WHAT IS BEING ASKED: Find and copy each line of the records where the string "parseLine" shows up.

** EXCERPTED RECORDS follows **

/-- R231: a valid Position operand gives one line, whatever the draw; DECODE of that line, in any table and at any time, delivers the
operand with absent registers replaced by their sentinels; and a 168-bit Position message with zero spare bits is what the record
decoded from it encodes to. The line has 47 bytes, so the decoding machine must admit at least that length (the default limits do). -/
def Obligations.PositionRoundTrip : Prop :=
  (∀ (op : PosOperand) (ch : Byte), firstFailure (posChecks op ++ [chanCheck op.channel]) = none → op.channel = [ch] →
    ∃ line : Bytes, ∀ (s : State) (d : SeqDraw),
      (∃ u, exec (.encpos op d) s = .next u ∧ u.resp = ⟨.lines, .ok, .lines [line]⟩) ∧
      ∀ t : Time, 47 ≤ s.cfg.sentMax → 1 ≤ s.cfg.partsMax →
        ∃ v, exec (.decode line t) s = .next v ∧ v.resp = ⟨.pos, .ok, .pos (posRoundTrip op ch)⟩) ∧
  (∀ (s : State) (b : Bits), b.length = 168 → (uint (b.take 6) = 1 ∨ uint (b.take 6) = 2 ∨ uint (b.take 6) = 3) →
    (b.drop 145).take 3 = [false, false, false] →
      ∃ u v, exec .posDecode (s.withTr { s.tr with bits := b }) = .next u ∧
        exec (.posEncode (posOperandOf u.tr.pos)) u = .next v ∧ v.tr.bits = b)

/-- R266: a valid Static operand gives two lines with any draw; delivered in either order, the second less than 30,000 ms after the
first, to a table with no entry of the draw's key and with free capacity, the first is buffered and the second delivers the operand
with absent registers replaced by their sentinels and the texts as R266 says. The longer line has 80 bytes, so the machine
must admit at least that length, and two parts (the default limits do). -/
def Obligations.StaticRoundTrip : Prop :=
  ∀ (op : StatOperand) (ch : Byte) (d : SeqDraw),
    firstFailure (statChecks op ++ [chanCheck op.channel]) = none → op.channel = [ch] →
    ∃ l1 l2 : Bytes, ∀ s : State,
      (∃ u, exec (.encstat op d) s = .next u ∧ u.resp = ⟨.lines, .ok, .lines [l1, l2]⟩) ∧
      ∀ a b t1 t2, (a = l1 ∧ b = l2) ∨ (a = l2 ∧ b = l1) → t1 ≤ t2 → t2 < t1 + 30000 →
        80 ≤ s.cfg.sentMax → 2 ≤ s.cfg.partsMax → tableInv s.cfg s.rt → tableGet s.rt ⟨true, dec d.digit⟩ = none →
        s.rt.length < s.cfg.nEntries →
          ∃ v w, exec (.decode a t1) s = .next v ∧ v.resp = ⟨.none, .buffered, .nothing⟩ ∧
            exec (.decode b t2) v = .next w ∧ w.resp = ⟨.stat, .ok, .stat (statRoundTrip op ch)⟩

/-! ### The encodes and the emitter -/

/-- R303, R304, R288, R290, R340: ENCPOS and ENCSTAT answer with one line of 47 bytes, or two of 80 and 31, or with the fault of the
first check that fails, the channel last; RT is untouched either way. -/
def Obligations.EncodesEmitLinesOrFault : Prop :=
  ∀ (s : State) (d : SeqDraw),
    (∀ op : PosOperand,
      (∀ c, firstFailure (posChecks op ++ [chanCheck op.channel]) = some c → endsWith s c (exec (.encpos op d) s)) ∧
      (firstFailure (posChecks op ++ [chanCheck op.channel]) = none →
        ∃ u l, exec (.encpos op d) s = .next u ∧ u.resp = ⟨.lines, .ok, .lines [l]⟩ ∧ l.length = 47 ∧
          u.rt = s.rt ∧ u.cfg = s.cfg ∧ u.port = s.port)) ∧
    (∀ op : StatOperand,
      (∀ c, firstFailure (statChecks op ++ [chanCheck op.channel]) = some c → endsWith s c (exec (.encstat op d) s)) ∧
      (firstFailure (statChecks op ++ [chanCheck op.channel]) = none →
        ∃ u l1 l2, exec (.encstat op d) s = .next u ∧ u.resp = ⟨.lines, .ok, .lines [l1, l2]⟩ ∧ l1.length = 80 ∧
          l2.length = 31 ∧ u.rt = s.rt ∧ u.cfg = s.cfg ∧ u.port = s.port))

/-- R281 to R286: the pieces of the emitter. Where their values go (RET) is the model's choice, log 5; that EMT.CHUNK of the empty
string, for which the spec states no result, returns some chunks, that EMT.LINE writes also a part index outside 1..N and any
channel, chunk and fill count, that EMT.FILL takes any length and EMT.SEQ any count, are the model's choices too, log 30. -/
def Obligations.EmitterPieces : Prop :=
  ∀ s : State,
    (∀ p : Bytes, p ≠ [] →
      ∃ cs : List Bytes, exec (.emtChunk p) s = .next (s.withTr { s.tr with ret := .strs cs }) ∧ cs.flatten = p ∧
        cs.length = (p.length + 59) / 60 ∧ (∀ c ∈ cs.dropLast, c.length = 60) ∧
        ∀ c, cs.getLast? = some c → 1 ≤ c.length ∧ c.length ≤ 60) ∧
    (∃ cs : List Bytes, exec (.emtChunk []) s = .next (s.withTr { s.tr with ret := .strs cs })) ∧
    (∀ n, exec (.emtFill n) s = .next (s.withTr { s.tr with
      ret := .nat (if n % 4 = 0 then 0 else if n % 4 = 1 then 2 else if n % 4 = 2 then 4 else 6) })) ∧
    (∀ d, exec (.emtSeq 1 d) s = .next (s.withTr { s.tr with ret := .str [] })) ∧
    (∀ n d, n ≠ 1 → exec (.emtSeq n d) s = .next (s.withTr { s.tr with ret := .str [BitVec.ofNat 8 (0x30 + d.digit)] })) ∧
    (∀ ch : Byte, ch = 0x41#8 ∨ ch = 0x42#8 → exec (.emtChan [ch]) s = .next (s.withTr { s.tr with ret := .byte ch })) ∧
    (∀ c : Bytes, c ≠ [0x41#8] → c ≠ [0x42#8] → endsWith s .encChannel (exec (.emtChan c) s)) ∧
    (∀ body : Bytes, ∃ h l a b, exec (.emtCksum body) s = .next (s.withTr { s.tr with ret := .str [h, l] }) ∧
      hexVal h = some a ∧ hexVal l = some b ∧ h.toNat < 0x61 ∧ l.toNat < 0x61 ∧
      ∀ i, i < 8 → (BitVec.ofNat 8 (16 * a + b)).getLsbD i = parityBit body i) ∧
    (∀ n i seqId ch chunk f,
      ∃ (g : Groups), exec (.emtLine n i seqId ch chunk f) s = .next (s.withTr { s.tr with ret := .str g.line }) ∧
        g.tag = aivdmBytes ∧ isNumeral g.total n ∧ isNumeral g.part i ∧ isNumeral g.fill f ∧
        g.seq = seqId ∧ g.chan = ch ∧ g.payload = chunk ∧
        exec (.emtCksum g.body) s = .next (s.withTr { s.tr with ret := .str [g.h, g.l] }))

/-- R287: EMT pads BITS, writes OUT with one line for each chunk of the payload, numbered from 1, each with its own fill count, and
delivers OUT; a bad channel is the fault ENC_CHANNEL and nothing is emitted. Where the pieces put their values (RET) is the model's
choice, log 5, and so is that EMT runs also on an empty BITS, and that OUT takes more lines than R35 says it holds, log 30. -/
def Obligations.EmitWritesOneLinePerChunk : Prop :=
  ∀ (s : State) (d : SeqDraw),
    (∀ ch : Byte, ch = 0x41#8 ∨ ch = 0x42#8 →
      ∃ (payload : Bytes) (cs lines : List Bytes) (x y : State),
        exec .emtPad s = .next x ∧ x.tr.ret = .str payload ∧ exec (.emtChunk payload) s = .next y ∧ y.tr.ret = .strs cs ∧
        exec (.emt [ch] d) s = .next ((s.withTr { s.tr with bits := x.tr.bits, out := lines }).withResp ⟨.lines, .ok, .lines lines⟩) ∧
        lines.length = cs.length ∧
        ∀ i c, cs[i]? = some c →
          ∃ z seqId, exec (.emtSeq cs.length d) s = .next (s.withTr { s.tr with ret := .str seqId }) ∧
            exec (.emtLine cs.length (i + 1) seqId ch c ((8 - (6 * c.length) % 8) % 8)) s = .next z ∧
            ∃ line, lines[i]? = some line ∧ z.tr.ret = .str line) ∧
    (∀ c : Bytes, c ≠ [0x41#8] → c ≠ [0x42#8] → endsWith s .encChannel (exec (.emt c d) s))

/-- R119: every line the emitter writes is admitted by PARSE and verifies, on any machine whose limits it is within: the registers
show tag AIVDM, the number of lines as the total, its place as the part, and a fill count in 0, 2, 4, 6. That OUT takes more lines
than R35 says it holds is the model's choice, log 30. -/
def Obligations.EmittedLinesAreAdmitted : Prop :=
  ∀ (s m : State) (ch : Byte) (d : SeqDraw), ch = 0x41#8 ∨ ch = 0x42#8 → s.tr.bits ≠ [] →
    ∃ (u : State) (lines : List Bytes), exec (.emt [ch] d) s = .next u ∧ u.resp = ⟨.lines, .ok, .lines lines⟩ ∧
      ∀ i line, lines[i]? = some line → line.length ≤ m.cfg.sentMax → lines.length ≤ m.cfg.partsMax →
        ∃ v, exec (.parse line) m = .next v ∧ v.resp = m.resp ∧ v.rt = m.rt ∧ v.tr.line = line ∧ v.tr.tag = 0 ∧
          v.tr.total = lines.length ∧ v.tr.part = i + 1 ∧ v.tr.chan = ch ∧ v.tr.fill.val ∈ [0, 2, 4, 6]

/-! ### The other rows of the table -/

/-- R81, R82, R197, R210, R332: each of the 64 message types in both directions: a received message of type 1, 2 or 3 with at least
168 bits is decoded as a Position report, one of type 5 with at least 424 bits as a Static one, a shorter one is dropped, and any
other type is dropped for its type; a record of type 1, 2 or 3 is packed by POS.ENCODE, one of type 5 by STAT.ENCODE, and a Position
record of any other type is the fault ENC_TYPE. That a row is used in this way is the model's choice, log 16, and so is that a
receiving row takes any number of bits, more than the greatest length that R29 gives BITS too, log 30. -/
def Obligations.MessageTypeRows : Prop :=
  posTypeInstrs.length = 63 ∧
  (∀ r ∈ posTypeInstrs, ∀ (s : State) (rest : Bits) (op : PosOperand),
    r.1 < 64 ∧ r.1 ≠ 5 ∧
    (r.1 ∈ [1, 2, 3] →
      (168 ≤ 6 + rest.length →
        ∃ u b, exec (r.2 (.rx rest)) s = .next u ∧ b.length = 6 ∧ uint b = r.1 ∧
          exec .posDecode (s.withTr { s.tr with bits := b ++ rest }) = .next u) ∧
      (6 + rest.length < 168 → endsWith s .dropShort (exec (r.2 (.rx rest)) s)) ∧
      ∃ u, exec (r.2 (.tx op)) s = .next u ∧ exec (.posEncode { op with msgType := r.1 }) s = .next u) ∧
    (r.1 ∉ [1, 2, 3] →
      endsWith s .dropType (exec (r.2 (.rx rest)) s) ∧ endsWith s .encType (exec (r.2 (.tx op)) s))) ∧
  (∀ (s : State) (rest : Bits) (op : StatOperand),
    (424 ≤ 6 + rest.length →
      ∃ u b, exec (.msgtype5 (.rx rest)) s = .next u ∧ b.length = 6 ∧ uint b = 5 ∧
        exec .statDecode (s.withTr { s.tr with bits := b ++ rest }) = .next u) ∧
    (6 + rest.length < 424 → endsWith s .dropShort (exec (.msgtype5 (.rx rest)) s)) ∧
    ∃ u, exec (.msgtype5 (.tx op)) s = .next u ∧ exec (.statEncode op) s = .next u)

/-- R72, R104, R113: each of the two sentence rows is PARSE of the sentence with that tag; an admitted one writes the parse registers
and leaves TAG as its row says, a dropped one saves nothing. That a row is used in this way is the model's choice, log 17. -/
def Obligations.SentenceRowsParse : Prop :=
  ∀ (s : State) (rest : Bytes),
    (∃ u, exec (.aivdm rest) s = .next u ∧ exec (.parse ([0x21#8] ++ aivdmBytes ++ rest)) s = .next u) ∧
    (∃ u, exec (.aivdo rest) s = .next u ∧ exec (.parse ([0x21#8] ++ aivdoBytes ++ rest)) s = .next u) ∧
    (∀ p, parseLine s.cfg ([0x21#8] ++ aivdmBytes ++ rest) = .ok p →
      p.tag = 0 ∧ exec (.aivdm rest) s = .next (s.withTr { s.tr with
        line := [0x21#8] ++ aivdmBytes ++ rest, tag := p.tag, total := p.total, part := p.part, seq := p.seq, chan := p.chan,
        payload := p.payload, fill := p.fill, cksum := p.cksum })) ∧
    (∀ p, parseLine s.cfg ([0x21#8] ++ aivdoBytes ++ rest) = .ok p →
      p.tag = 1 ∧ exec (.aivdo rest) s = .next (s.withTr { s.tr with
        line := [0x21#8] ++ aivdoBytes ++ rest, tag := p.tag, total := p.total, part := p.part, seq := p.seq, chan := p.chan,
        payload := p.payload, fill := p.fill, cksum := p.cksum })) ∧
    (∀ c, parseLine s.cfg ([0x21#8] ++ aivdmBytes ++ rest) = .error c → endsWith s c (exec (.aivdm rest) s)) ∧
    (∀ c, parseLine s.cfg ([0x21#8] ++ aivdoBytes ++ rest) = .error c → endsWith s c (exec (.aivdo rest) s))

/-- R86, R321, R322, R339, R340: the rows of the response. A kind delivers its register; OK keeps kind and value; BUFFERED answers
without a record; each drop and each fault saves nothing; ILLEGAL_OP is the refusal's answer and changes nothing else; the reserved
cause 15 is never produced, and its row stops. That a row is used in this way, also where a kind then stands beside a cause that no
operation produces with it, is the model's choice, log 18. -/
def Obligations.ResponseRows : Prop :=
  ∀ s : State,
    exec .kindNone s = .next (s.withResp ⟨.none, s.resp.cause, .nothing⟩) ∧
    exec .kindPos s = .next (s.withResp ⟨.pos, s.resp.cause, .pos s.tr.pos⟩) ∧
    exec .kindStat s = .next (s.withResp ⟨.stat, s.resp.cause, .stat s.tr.stat⟩) ∧
    exec .kindLines s = .next (s.withResp ⟨.lines, s.resp.cause, .lines s.tr.out⟩) ∧
    exec .causeOk s = .next (s.withResp ⟨s.resp.kind, .ok, s.resp.value⟩) ∧
    exec .causeBuffered s = .next (s.withResp ⟨.none, .buffered, .nothing⟩) ∧
    (∀ r ∈ abortInstrs, endsWith s r.2 (exec r.1 s)) ∧
    exec .causeIllegalOp s = .next (s.withResp ⟨.none, .illegalOp, .nothing⟩) ∧
    exec .causeReserved15 s = .refused .reservedCause

end
end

** End of EXCERPTED RECORDS **

THE ANSWER:
    (∀ p, parseLine s.cfg ([0x21#8] ++ aivdmBytes ++ rest) = .ok p →
    (∀ p, parseLine s.cfg ([0x21#8] ++ aivdoBytes ++ rest) = .ok p →
    (∀ c, parseLine s.cfg ([0x21#8] ++ aivdmBytes ++ rest) = .error c → endsWith s c (exec (.aivdm rest) s)) ∧
    (∀ c, parseLine s.cfg ([0x21#8] ++ aivdoBytes ++ rest) = .error c → endsWith s c (exec (.aivdo rest) s))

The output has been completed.